The righteousness of which the Gospel speaks is 'from God'.  It does not have its source or origin in our ability or perceived ability to keep God's law: it is 'apart from law'. It comes from God.

Nor does it have its origin in our minds, we humans did not think it up, we did not devise this Gospel righteousness: it is from God ' he has made it known, he has revealed it. 

The religions of men put before us a range of ideas about how we might find union with 'god', or find 'salvation', or enter into eternal bliss. Invariably the way of salvation or life identified in the religious of men, including minimalised 'Christianity', is the way of human endeavour, in which the desired goal or end is dependent on our individual ability to fulfil stated conditions

This tit-for-tat relationship with God is the way our human minds think. We are set in a performance paradigm, and we conceive our relationship with God in performance terms: If I do this, then God will do that. We conceive only a 'righteousness' which we ourselves must supply.

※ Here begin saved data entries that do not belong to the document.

-- ==== Sys2Proof/Laws/Stages.lean ====
section
/-! SUPPORT. What the stages answer, said once: the RLE scan over a token stream, the six-bit loop over a valid
text, the bounds-checked reads. -/

namespace Sys2Proof.Machine

open Sys2Proof

/-! ## RLE -/

theorem emitTo_length_le (out : Bytes) (t : RleToken) : out.length ≤ (t.emitTo out).length := by
  cases t <;> simp [RleToken.emitTo]

theorem foldl_emitTo_length_le (ts : List RleToken) : ∀ out : Bytes,
    out.length ≤ (ts.foldl RleToken.emitTo out).length := by
  induction ts with
  | nil => intro out; exact le_rfl
  | cons t ts ih => intro out; exact (emitTo_length_le out t).trans (ih _)

theorem rleEmit_ok {cap n len : Nat} (pos : Nat) (x : Byte) (out : Bytes) (h : len + n ≤ cap) :
    rleEmit cap pos n x out len = .ok (List.replicate n x ++ out, len + n) := if_pos h

theorem rleEmit_full {cap n len : Nat} (pos : Nat) (x : Byte) (out : Bytes) (h : cap < len + n) :
    rleEmit cap pos n x out len = .error ⟨.capacityExceeded, pos, .rle, 0⟩ := if_neg (by omega)

@[simp] theorem rleGo_nil (cap i : Nat) (out : Bytes) (len : Nat) :
    rleGo cap [] i out len = .ok out.reverse := by
  rw [rleGo]

/-- A literal byte (42_rle.md R186). -/
theorem rleGo_literal {b : Byte} (hb : b ≠ 0x90) (cap i : Nat) (tail out : Bytes) (len : Nat) :
    rleGo cap (b :: tail) i out len =
      (rleEmit cap i 1 b out len).bind fun o => rleGo cap tail (i + 1) o.1 o.2 := by
  rw [rleGo.eq_def]
  exact if_pos hb

/-- An escape byte at the end of the stream (42_rle.md R189). -/
theorem rleGo_truncated (cap i : Nat) (out : Bytes) (len : Nat) :
    rleGo cap [0x90] i out len = .error ⟨.truncatedRun, i, .rle, 0⟩ := by
  rw [rleGo.eq_def]
  rfl

/-- An escaped literal (42_rle.md R187). -/
theorem rleGo_escaped (cap i : Nat) (tail out : Bytes) (len : Nat) :
    rleGo cap (0x90 :: 0 :: tail) i out len =
      (rleEmit cap i 1 0x90 out len).bind fun o => rleGo cap tail (i + 2) o.1 o.2 := by
  rw [rleGo.eq_def]
  rfl

/-- A run with nothing to repeat (42_rle.md R190). -/
theorem rleGo_malformed {n : Byte} (hn : n ≠ 0) (cap i : Nat) (tail : Bytes) (len : Nat) :
    rleGo cap (0x90 :: n :: tail) i [] len = .error ⟨.malformedRun, i, .rle, 0⟩ := by
  rw [rleGo.eq_def]
  exact if_neg hn

/-- A run (42_rle.md R188). -/
theorem rleGo_run {n : Byte} (hn : n ≠ 0) (cap i : Nat) (tail : Bytes) (x : Byte) (out : Bytes) (len : Nat) :
    rleGo cap (0x90 :: n :: tail) i (x :: out) len =
      (rleEmit cap i (n.toNat - 1) x (x :: out) len).bind fun o => rleGo cap tail (i + 2) o.1 o.2 := by
  rw [rleGo.eq_def]
  exact if_neg hn

/-- One token of a stream: the scan takes its bytes and emits what the token stands for, or finds the buffer
full. -/
theorem rleGo_token (cap i : Nat) (t : RleToken) (out tail : Bytes) (ht : t.Ok)
    (hrun : ∀ n, t = .run n → out ≠ []) :
    rleGo cap (t.bytes ++ tail) i out.reverse out.length =
      if (t.emitTo out).length ≤ cap then
        rleGo cap tail (i + t.bytes.length) (t.emitTo out).reverse (t.emitTo out).length
      else .error ⟨.capacityExceeded, i, .rle, 0⟩ := by
  cases t with
  | literal b =>
    simp only [RleToken.bytes, List.singleton_append, rleGo_literal ht, RleToken.emitTo, rleEmit,
      List.length_append, List.length_singleton, List.reverse_append, List.reverse_singleton]
    split_ifs <;> simp [Except.bind]
  | escaped =>
    simp only [RleToken.bytes, List.cons_append, List.nil_append, rleGo_escaped, RleToken.emitTo, rleEmit,
      List.length_append, List.length_singleton, List.reverse_append, List.reverse_singleton]
    split_ifs <;> simp [Except.bind]
  | run n =>
    obtain ⟨init, x, rfl⟩ : ∃ init x, out = init ++ [x] :=
      ⟨out.dropLast, out.getLast (hrun n rfl), (List.dropLast_append_getLast _).symm⟩
    simp only [RleToken.bytes, List.cons_append, List.nil_append, RleToken.emitTo, List.reverse_append,
      List.reverse_singleton, rleGo_run ht, rleEmit, List.length_append, List.length_replicate,
      List.getLastD_concat]
    split_ifs <;> simp [Except.bind]

/-- A stream of well-formed tokens whose expansion fits is scanned to its end, whatever follows it. -/
theorem rleGo_tokens (cap : Nat) (tail : Bytes) (ts : List RleToken) : ∀ (i : Nat) (out : Bytes),
    (∀ t ∈ ts, t.Ok) → (∀ n, ts.head? = some (.run n) → out ≠ []) →
    (ts.foldl RleToken.emitTo out).length ≤ cap →
    rleGo cap (tokenBytes ts ++ tail) i out.reverse out.length =
      rleGo cap tail (i + (tokenBytes ts).length) (ts.foldl RleToken.emitTo out).reverse
        (ts.foldl RleToken.emitTo out).length := by
  induction ts with
  | nil => intro i out _ _ _; simp [tokenBytes]
  | cons t ts ih =>
    intro i out hok hrun hcap
    have hlen := foldl_emitTo_length_le ts (t.emitTo out)
    have hstep := rleGo_token cap i t out (tokenBytes ts ++ tail) (hok t (by simp))
      (fun n h => hrun n (by simp [h]))
    rw [if_pos (hlen.trans hcap)] at hstep
    have hne : t.emitTo out ≠ [] := by
      cases t with
      | literal b => simp [RleToken.emitTo]
      | escaped => simp [RleToken.emitTo]
      | run n => simp [RleToken.emitTo, hrun n (by simp)]
    have := ih (i + t.bytes.length) (t.emitTo out) (fun t' h => hok t' (by simp [h])) (fun _ _ => hne) hcap
    simp only [tokenBytes, List.flatMap_cons, List.append_assoc, List.foldl_cons] at hstep this ⊢
    rw [hstep, this, List.length_append, Nat.add_assoc]

/-- The stage over a well-formed token stream (42_rle.md R185 to R188). -/
theorem rle_tokens {cap : Nat} {ts : List RleToken} (h : TokensOk ts) (hcap : (expandTokens ts).length ≤ cap) :
    rle cap (tokenBytes ts) = .ok (expandTokens ts) := by
  have := rleGo_tokens cap [] ts 0 [] h.1 (fun n hn => absurd hn (h.2 n)) hcap
  simpa [rle, rleGo, expandTokens] using this

/-! ## The six-bit stage -/

theorem extractLsb'_ofNat_48 (n : Nat) {k : Nat} (hk : k ≤ 40) :
    (BitVec.ofNat 48 n).extractLsb' k 8 = BitVec.ofNat 8 (n / 2 ^ k) := by
  apply BitVec.eq_of_toNat_eq
  simp only [BitVec.extractLsb'_toNat, BitVec.toNat_ofNat, Nat.shiftRight_eq_div_pow]
  have h48 : 2 ^ 48 = 2 ^ k * 2 ^ (48 - k) := by rw [← pow_add]; congr 1; omega
  rw [h48, Nat.mod_mul_right_div_self]
  exact Nat.mod_mod_of_dvd _ (pow_dvd_pow 2 (by omega))

/-- The six bytes of a group are those of its 48-bit word (30_encoding.md R128). -/
theorem groupBytes_ofNat (n : Nat) :
    groupBytes (BitVec.ofNat 48 n) =
      (List.range 6).map fun j => BitVec.ofNat 8 (n / 2 ^ (40 - 8 * j)) := by
  have hr : List.range 6 = [0, 1, 2, 3, 4, 5] := by decide
  rw [hr, groupBytes]
  simp only [List.map_cons, List.map_nil, Nat.reduceMul, Nat.reduceSub, extractLsb'_ofNat_48 n (Nat.le_refl 40),
    extractLsb'_ofNat_48 n (show 32 ≤ 40 by decide), extractLsb'_ofNat_48 n (show 24 ≤ 40 by decide),
    extractLsb'_ofNat_48 n (show 16 ≤ 40 by decide), extractLsb'_ofNat_48 n (show 8 ≤ 40 by decide),
    extractLsb'_ofNat_48 n (show 0 ≤ 40 by decide)]

theorem groupWord_append {us : List Nat} (rest : List Nat) (h : us.length = 8) :
    groupWord (us ++ rest) = groupWord us := by
  refine congrArg List.sum (List.map_congr_left ?_)
  intro i hi
  have : i < us.length := by simpa [h] using hi
  simp [List.getD_eq_getElem?_getD, List.getElem?_append_left this]

/-- One more value in a group that is not full. -/
theorem groupWord_concat {us : List Nat} (v : Nat) (h : us.length < 8) :
    groupWord (us ++ [v]) = groupWord us + v * 2 ^ (42 - 6 * us.length) := by
  have key : ∀ i, (us ++ [v]).getD i 0 * 2 ^ (42 - 6 * i) =
      us.getD i 0 * 2 ^ (42 - 6 * i) + if i = us.length then v * 2 ^ (42 - 6 * us.length) else 0 := by
    intro i
    rcases lt_trichotomy i us.length with hi | hi | hi
    · simp [List.getD_eq_getElem?_getD, List.getElem?_append_left hi, hi.ne]
    · subst hi; simp [List.getD_eq_getElem?_getD]
    · have h0 : us.getD i 0 = 0 := by
        simp [List.getD_eq_getElem?_getD, List.getElem?_eq_none hi.le]
      have h1 : (us ++ [v]).getD i 0 = 0 := by
        simp only [List.getD_eq_getElem?_getD]
        rw [List.getElem?_eq_none (by simp; omega)]; rfl
      rw [h0, h1, if_neg hi.ne', Nat.zero_mul]
  have hsum : ((List.range 8).map fun i => if i = us.length then v * 2 ^ (42 - 6 * us.length) else 0).sum =
      v * 2 ^ (42 - 6 * us.length) := by
    generalize v * 2 ^ (42 - 6 * us.length) = w
    generalize us.length = m at h
    have hr : List.range 8 = [0, 1, 2, 3, 4, 5, 6, 7] := by decide
    rw [hr]
    interval_cases m <;> simp
  simp only [groupWord, key]
  rw [List.sum_map_add, hsum]

@[simp] theorem demodulated_nil : demodulated [] = [] := rfl

/-- A full group comes first. -/
theorem demodulated_full {us : List Nat} (rest : List Nat) (h : us.length = 8) :
    demodulated (us ++ rest) = groupBytes (BitVec.ofNat 48 (groupWord us)) ++ demodulated rest := by
  have hn : ((us ++ rest).length + 7) / 8 = (rest.length + 7) / 8 + 1 := by
    simp only [List.length_append]; omega
  simp only [demodulated, hn, List.range_succ_eq_map, List.flatMap_cons, Nat.mul_zero, List.drop_zero,
    groupWord_append rest h, groupBytes_ofNat, List.flatMap_map]
  refine congrArg (List.append _) ?_
  have : ∀ g, (us ++ rest).drop (8 * Nat.succ g) = rest.drop (8 * g) := by
    intro g
    rw [List.drop_append, List.drop_of_length_le (by omega)]
    simp only [List.nil_append]
    congr 1
    omega
  simp only [this]

/-- A partial group is flushed as a full one (43_sixbit.md R198). -/
theorem demodulated_partial {us : List Nat} (h1 : us ≠ []) (h2 : us.length ≤ 8) :
    demodulated us = groupBytes (BitVec.ofNat 48 (groupWord us)) := by
  have h0 := List.length_pos_iff.mpr h1
  have hn : (us.length + 7) / 8 = 1 := by omega
  simp [demodulated, hn, groupBytes_ofNat, List.range_succ]

theorem length_groupBytes (g : BitVec 48) : (groupBytes g).length = 6 := rfl

theorem idxOf?_of_mem {c : Byte} {l : Bytes} (h : c ∈ l) : l.idxOf? c = some (l.idxOf c) := by
  induction l with
  | nil => simp at h
  | cons d l ih =>
    rw [List.idxOf?_cons, List.idxOf_cons]
    by_cases hd : d = c
    · simp [hd]
    · rw [if_neg (by simpa using hd), cond_eq_ite, if_neg (by simpa using hd),
        ih ((List.mem_cons.mp h).resolve_left (Ne.symm hd))]
      rfl

/-- An alphabet byte's value is its index (30_encoding.md R127). -/
theorem alphabetValue_of_mem {p : Params} {c : Byte} (h : c ∈ p.alphabet) :
    alphabetValue p c = some (p.alphabet.idxOf c) := idxOf?_of_mem h

theorem alphabetValue_of_not_mem {p : Params} {c : Byte} (h : c ∉ p.alphabet) :
    alphabetValue p c = none := List.idxOf?_eq_none_iff.mpr h

/-- The loop over a valid text, from a group in progress. -/
theorem sixBitGo_valid (p : Params) (text : Bytes) : ∀ (pos : Nat) (us : List Nat) (out : Bytes),
    TextValid p text → us.length < 8 →
    sixBitGo p text pos (BitVec.ofNat 48 (groupWord us)) us.length out.reverse =
      .ok (out ++ demodulated (us ++ textValues p text)) := by
  induction text with
  | nil =>
    intro pos us out _ hk
    by_cases h : us = []
    · subst h; simp [sixBitGo, textValues]
    · have : us.length ≠ 0 := by simpa using h
      simp [sixBitGo, textValues, this, demodulated_partial h hk.le]
  | cons c text ih =>
    intro pos us out hv hk
    have hv' : TextValid p text := fun d hd => hv d (by simp [hd])
    by_cases hw : c ∈ p.whitespace
    · simp only [sixBitGo, if_pos hw, ih _ us out hv' hk]
      simp [textValues, hw]
    · have hc : c ∈ p.alphabet := (hv c (by simp)).resolve_left hw
      have hval := alphabetValue_of_mem hc
      have htv : textValues p (c :: text) = p.alphabet.idxOf c :: textValues p text := by
        simp [textValues, hw]
      simp only [sixBitGo, if_neg hw, hval]
      have hg : BitVec.ofNat 48 (groupWord us) +
          BitVec.ofNat 48 (p.alphabet.idxOf c * 2 ^ (42 - 6 * us.length)) =
          BitVec.ofNat 48 (groupWord (us ++ [p.alphabet.idxOf c])) := by
        rw [groupWord_concat _ hk, BitVec.ofNat_add]
      rw [hg, htv]
      split_ifs with h8
      · have hz : (0 : BitVec 48) = BitVec.ofNat 48 (groupWord []) := rfl
        have := ih (pos + 1) [] (out ++ groupBytes (BitVec.ofNat 48 (groupWord (us ++ [p.alphabet.idxOf c]))))
          hv' (by simp)
        rw [← List.reverse_append, hz]
        simp only [List.length_nil] at this
        rw [this, List.append_cons us _ (textValues p text), demodulated_full (us := us ++ [p.alphabet.idxOf c]) _
          (by simpa using h8)]
        simp
      · have := ih (pos + 1) (us ++ [p.alphabet.idxOf c]) out hv' (by simp; omega)
        simp only [List.length_append, List.length_singleton] at this
        rw [this, List.append_cons us _ (textValues p text)]

/-- The six-bit stage over a valid text (43_sixbit.md R195 to R198). -/
theorem sixBit_valid {p : Params} {text : Bytes} (h : TextValid p text) (base : Nat) :
    sixBit p text base = .ok (demodulated (textValues p text)) := by
  simpa [sixBit, groupWord] using sixBitGo_valid p text base [] [] h (by simp)

/-- A valid text in front of a byte that is neither whitespace nor in the alphabet: the loop stops there
(43_sixbit.md R200). -/
theorem sixBitGo_invalid (p : Params) {c : Byte} (hw : c ∉ p.whitespace) (hc : c ∉ p.alphabet)
    (post : Bytes) : ∀ (pre : Bytes) (pos : Nat) (g : BitVec 48) (k : Nat) (out : Bytes), TextValid p pre →
    sixBitGo p (pre ++ c :: post) pos g k out = .error ⟨.invalidCharacter, pos + pre.length, .sixbit, c⟩ := by
  intro pre
  induction pre with
  | nil =>
    intro pos g k out _
    simp [sixBitGo, hw, alphabetValue_of_not_mem hc]
  | cons d pre ih =>
    intro pos g k out hv
    have hv' : TextValid p pre := fun e he => hv e (by simp [he])
    have hpos : pos + (d :: pre).length = pos + 1 + pre.length := by simp; omega
    rw [hpos]
    by_cases hd : d ∈ p.whitespace
    · simp only [List.cons_append, sixBitGo, if_pos hd]
      exact ih (pos + 1) g k out hv'
    · have hval := alphabetValue_of_mem ((hv d (by simp)).resolve_left hd)
      simp only [List.cons_append, sixBitGo, if_neg hd, hval]
      split_ifs
      · exact ih (pos + 1) _ _ _ hv'
      · exact ih (pos + 1) _ _ _ hv'

/-- A text that the loop accepts is valid. -/
theorem textValid_of_sixBitGo {p : Params} : ∀ {text : Bytes} {pos : Nat} {g : BitVec 48} {k : Nat}
    {out bs : Bytes}, sixBitGo p text pos g k out = .ok bs → TextValid p text := by
  intro text
  induction text with
  | nil => intro _ _ _ _ _ _ c hc; simp at hc
  | cons d text ih =>
    intro pos g k out bs h c hc
    unfold sixBitGo at h
    by_cases hd : d ∈ p.whitespace
    · rw [if_pos hd] at h
      rcases List.mem_cons.mp hc with rfl | hc
      · exact .inl hd
      · exact ih h c hc
    · rw [if_neg hd] at h
      by_cases hmem : d ∈ p.alphabet
      · rw [alphabetValue_of_mem hmem] at h
        rcases List.mem_cons.mp hc with rfl | hc
        · exact .inr hmem
        · dsimp only at h
          split_ifs at h
          · exact ih h c hc
          · exact ih h c hc
      · rw [alphabetValue_of_not_mem hmem] at h
        cases h

/-- Six bytes for each started group of 8 values (43_sixbit.md R199). -/
theorem length_demodulated (vs : List Nat) : (demodulated vs).length = 6 * ((vs.length + 7) / 8) := by
  simp [demodulated, List.length_flatMap, Nat.mul_comm]

end Sys2Proof.Machine
end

But the Gospel of Jesus Christ cuts right across this performance mindset; it comes with a message of the gift of righteousness, reducing our perceptions of moral achievement and spiritual self-sufficiency to nothing, cutting out all reason for both pride and despair. It pulls down the apparently 'righteous'; it lifts up the obviously 'sinful'. It first calls us all 'guilty' then offers to us all the alien righteousness of Jesus Christ.

This righteousness, this gift from God, is something that he has revealed, something that he has made known. Under the inspiration of God, the Law and the prophets of the Old Testament spoke of it in anticipation, and the disciples and apostles recorded and explained its ultimate revelation in Jesus Christ.

When some of the early Christians stood on the brink of discarding their confidence in this gift of righteousness in Christ, and reverting to the legalistic and ritualistic 'righteousness' of their traditions, the apostles warned them of both the seriousness and the foolishness of such an about face. Indeed much of the New Testament centres on this very issue.

Who would be so foolish as to choose the ideas of man rather than the revelation of God? Who would be so idiotic as to choose a heavy burden of unattainable prerequisites rather than a free, unlimited, incomparable gift? Who would be so unseeing as to depend on one's own righteousness rather than on the perfect righteousness of Jesus Christ?

Sadly, it seems the answer is 'many'. God's gracious gift of the righteousness of Christ is left to the side while many, even within the church, labour to store up their own 'righteousness'.

Scriptures: Romans 1:17; 3:21; Galatians 1:6-9; 3:1; Philippians 3:1-9; Colossians 2:6-3:3; Hebrews 2:1-4.